Robert Washington III
The original writer of Static, and of a bunch of other 90s comics, died on Wednesday, at 47. Very sad - particularly the details of his later life (and his heartbreaking last comic, at the link).
I mentioned yesterday that the early/mid 90s were a threadbare time for superhero comics, but this wasn’t true across the board. Milestone - the DC imprint Washington wrote Static and Shadow Cabinet for - consistently published exciting, thoughtful stories, the kind of work critics faint-praise with “solid”, but which was in very short supply at the time (all the virtues fans ascribed to then-hot Valiant - strong storytelling, world-building, etc. - were truer of Milestone).
As Milestone founder Dwayne McDuffie repeatedly pointed out, the comics had to be good - as a Black-run imprint in a traditionally White industry they needed to be twice as good to have a chance of success. They usually were. But McDuffie was right: outside their own efforts, what hype Milestone received was for their “diversity”, not their characters or stories - giving the false impression that the books were only ‘a good thing’ rather than, you know, ‘good’.

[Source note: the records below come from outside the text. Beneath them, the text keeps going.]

/-- CMD with the command byte already counted (rules R152 to R157). -/
def CmdNext (cfg : Config) (rx : Receiver) (w : Word) (b : Byte) (rx' : Receiver) : Prop :=
  (rx.cmdC ≠ 6 ∧ rx.cmdC.toNat < 11 ∧ rx' = rx) ∨
  (rx.cmdC = 6 ∧ cmdLengthBad cfg w = false ∧
    rx' = { rx with cmdLen := w, cmdPad := cmdPadFlag w, cmdEnd := cmdEndOf w }) ∨
  (rx.cmdC = 6 ∧ rx.cmdK < rx.recs.length ∧ rx' = searchBegins (rxExcised cfg rx)) ∨
  (11 ≤ rx.cmdC.toNat ∧ rx.cmdC.toNat ≤ rx.cmdLen.toNat + 7 ∧ rx.wp < cfg.scratchSize ∧ CompleteNext (rxStored rx b) rx') ∨
  (11 ≤ rx.cmdC.toNat ∧ rx.cmdLen.toNat + 7 < rx.cmdC.toNat ∧ CompleteNext rx rx')

/-- The receivers that the rule of the state `st` goes on with. -/
def RuleNext (st : RxState) (cfg : Config) (rx : Receiver) (w : Word) (b : Byte) (rx' : Receiver) : Prop :=
  match st with
  | .idle => False
  | .length => LengthNext cfg rx w rx'
  | .timeStart => TimeStartNext cfg rx rx'
  | .time => TimeNext rx rx'
  | .cmdStart => CmdStartNext cfg rx rx'
  | .cmd => CmdNext cfg { rx with cmdC := rx.cmdC + 1 } w b rx'

/-! ### The answers of the state rules -/

/-- `u` is `t` with another receiver and perhaps another capture. -/
def Moved (t u : State) : Prop :=
  u = (t.withRx u.rx).withInst
    { t.inst with pendingTime := u.inst.pendingTime, timeReceived := u.inst.timeReceived }

theorem Moved.withRx (t : State) (rx : Receiver) : Moved t (t.withRx rx) := rfl

/-- What a state rule can answer: after at most one alarm an abort, or a receiver that `Next` allows, with the capture as it was
unless the rule `mayCapture`. -/
def RuleAnswer (mayCapture : Prop) (s : State) (a : After) (Next : Receiver → Prop) : Prop :=
  ∃ t, Alarmed s t ∧
    (a = .aborted (rxReset t) ∨ ∃ u, a = .goesOn u ∧ Moved t u ∧ (CaptureKept t u ∨ mayCapture) ∧ Next u.rx)

theorem RuleAnswer.abort {c : Prop} {s : State} {code : AlarmCode} {a : After} {Next : Receiver → Prop}
    (h : abortWith s code = .ok a) : RuleAnswer c s a Next := by
  obtain ⟨t, ht, rfl⟩ := abortWith_ok h
  exact ⟨t, .of_alarm ht, .inl rfl⟩

/-- A rule that only changes the receiver. -/
theorem RuleAnswer.rx {c : Prop} {s : State} {rx' : Receiver} {Next : Receiver → Prop} (h : Next rx') :
    RuleAnswer c s (.goesOn (s.withRx rx')) Next :=
  ⟨s, .none s, .inr ⟨_, rfl, .withRx s rx', .inl ⟨rfl, rfl⟩, h⟩⟩

/-- A rule that raises an alarm and then only changes the receiver. -/
theorem RuleAnswer.alarm_rx {c : Prop} {s t : State} {code : AlarmCode} {rx' : Receiver} {Next : Receiver → Prop}
    (ht : raiseAlarm s code = .ok t) (h : Next rx') : RuleAnswer c s (.goesOn (t.withRx rx')) Next :=
  ⟨t, .of_alarm ht, .inr ⟨_, rfl, .withRx t rx', .inl ⟨rfl, rfl⟩, h⟩⟩

theorem RuleAnswer.of_withRx {c : Prop} {s : State} {rx : Receiver} {a : After} {Next : Receiver → Prop}
    (h : RuleAnswer c (s.withRx rx) a Next) : RuleAnswer c s a Next := by
  obtain ⟨t, ht, h⟩ := h
  exact ⟨t, ht.of_withRx, h⟩

theorem RuleAnswer.mono {c : Prop} {s : State} {a : After} {Next Next' : Receiver → Prop}
    (h : RuleAnswer c s a Next) (himp : ∀ rx', Next rx' → Next' rx') : RuleAnswer c s a Next' := by
  obtain ⟨t, ht, h | ⟨u, hu, hm, hc, hn⟩⟩ := h
  · exact ⟨t, ht, .inl h⟩
  · exact ⟨t, ht, .inr ⟨u, hu, hm, hc, himp _ hn⟩⟩

theorem beginCommand_answer {c : Prop} {s : State} {c0 : Word} {a : After} (h : beginCommand s c0 = .ok a) :
    RuleAnswer c s a fun rx' => s.rx.cmdK < s.cfg.maxCmds ∧ rx' = commandBegins s.rx c0 := by
  obtain ⟨-, t, ht, rfl⟩ | ⟨hk, rfl⟩ := beginCommand_ok h
  · exact ⟨t, .of_alarm ht, .inl rfl⟩
  · exact .rx ⟨hk, rfl⟩

theorem alarmToCmdStart_answer {c : Prop} {s : State} {code : AlarmCode} {a : After}
    (h : alarmToCmdStart s code = .ok a) : RuleAnswer c s a fun rx' => rx' = searchBegins s.rx := by
  obtain ⟨t, ht, rfl⟩ := alarmToCmdStart_ok h
  exact .alarm_rx ht (by rw [(raiseAlarm_same ht).rx]; rfl)

theorem lengthRule_answer {c : Prop} {s : State} {b : Byte} {w : Word} {a : After} (h : lengthRule s b w = .ok a) :
    RuleAnswer c s a (LengthNext s.cfg s.rx w) := by
  by_cases hp : s.rx.pos = 6
  · by_cases hf : lengthFormat w = 0
    · by_cases hl : frameLengthBad s.cfg (frameLength w) = true
      · rw [lengthRule_length b hp hf hl] at h
        exact .abort h
      · rw [lengthRule_accepts b hp hf hl] at h
        cases h
        exact .rx (.inr ⟨hp, hf, Bool.eq_false_iff.mpr hl, rfl⟩)
    · rw [lengthRule_format b hp hf] at h
      exact .abort h
  · rw [lengthRule, if_neg hp] at h
    cases h
    exact .rx (.inl ⟨hp, rfl⟩)

theorem firstHeader_answer {c : Prop} {s : State} {a : After} (hp : s.rx.pos = 10) (h : firstHeader s = .ok a) :
    RuleAnswer c s a (TimeStartNext s.cfg s.rx) := by
  by_cases ht : s.rx.subHdr = s.cfg.timeMarker
  · rw [firstHeader_time ht] at h
    cases h
    exact .rx (.inr ⟨hp, .inl rfl⟩)
  · by_cases hc : s.rx.subHdr = s.cfg.cmdMarker
    · rw [firstHeader_command ht hc] at h
      exact (beginCommand_answer h).mono fun _ hn => .inr ⟨hp, .inr (.inl hn)⟩
    · rw [firstHeader_unknown ht hc] at h
      exact (alarmToCmdStart_answer h).mono fun _ hn => .inr ⟨hp, .inr (.inr hn)⟩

It’s been years since I read any Milestone - I collected all the comics (except Hardware - not even Milestone could do a Metal Suit Guy book well), but I sold my collection of everything years ago. So I’m left with broad emotional traces, not particular examples of Washington’s writing. I do remember how refreshing Static was, and while Shadow Cabinet didn’t invent the secret black-ops superteam, it did it with more scope and elan than most of its ilk. I think the first thing I ever posted to USENET was a review of a Static or Blood Syndicate book.
So RIP Robert Washington, and thanks for being part of a rare bright spot in comics during a miserable time. I wish the industry had rewarded you for it.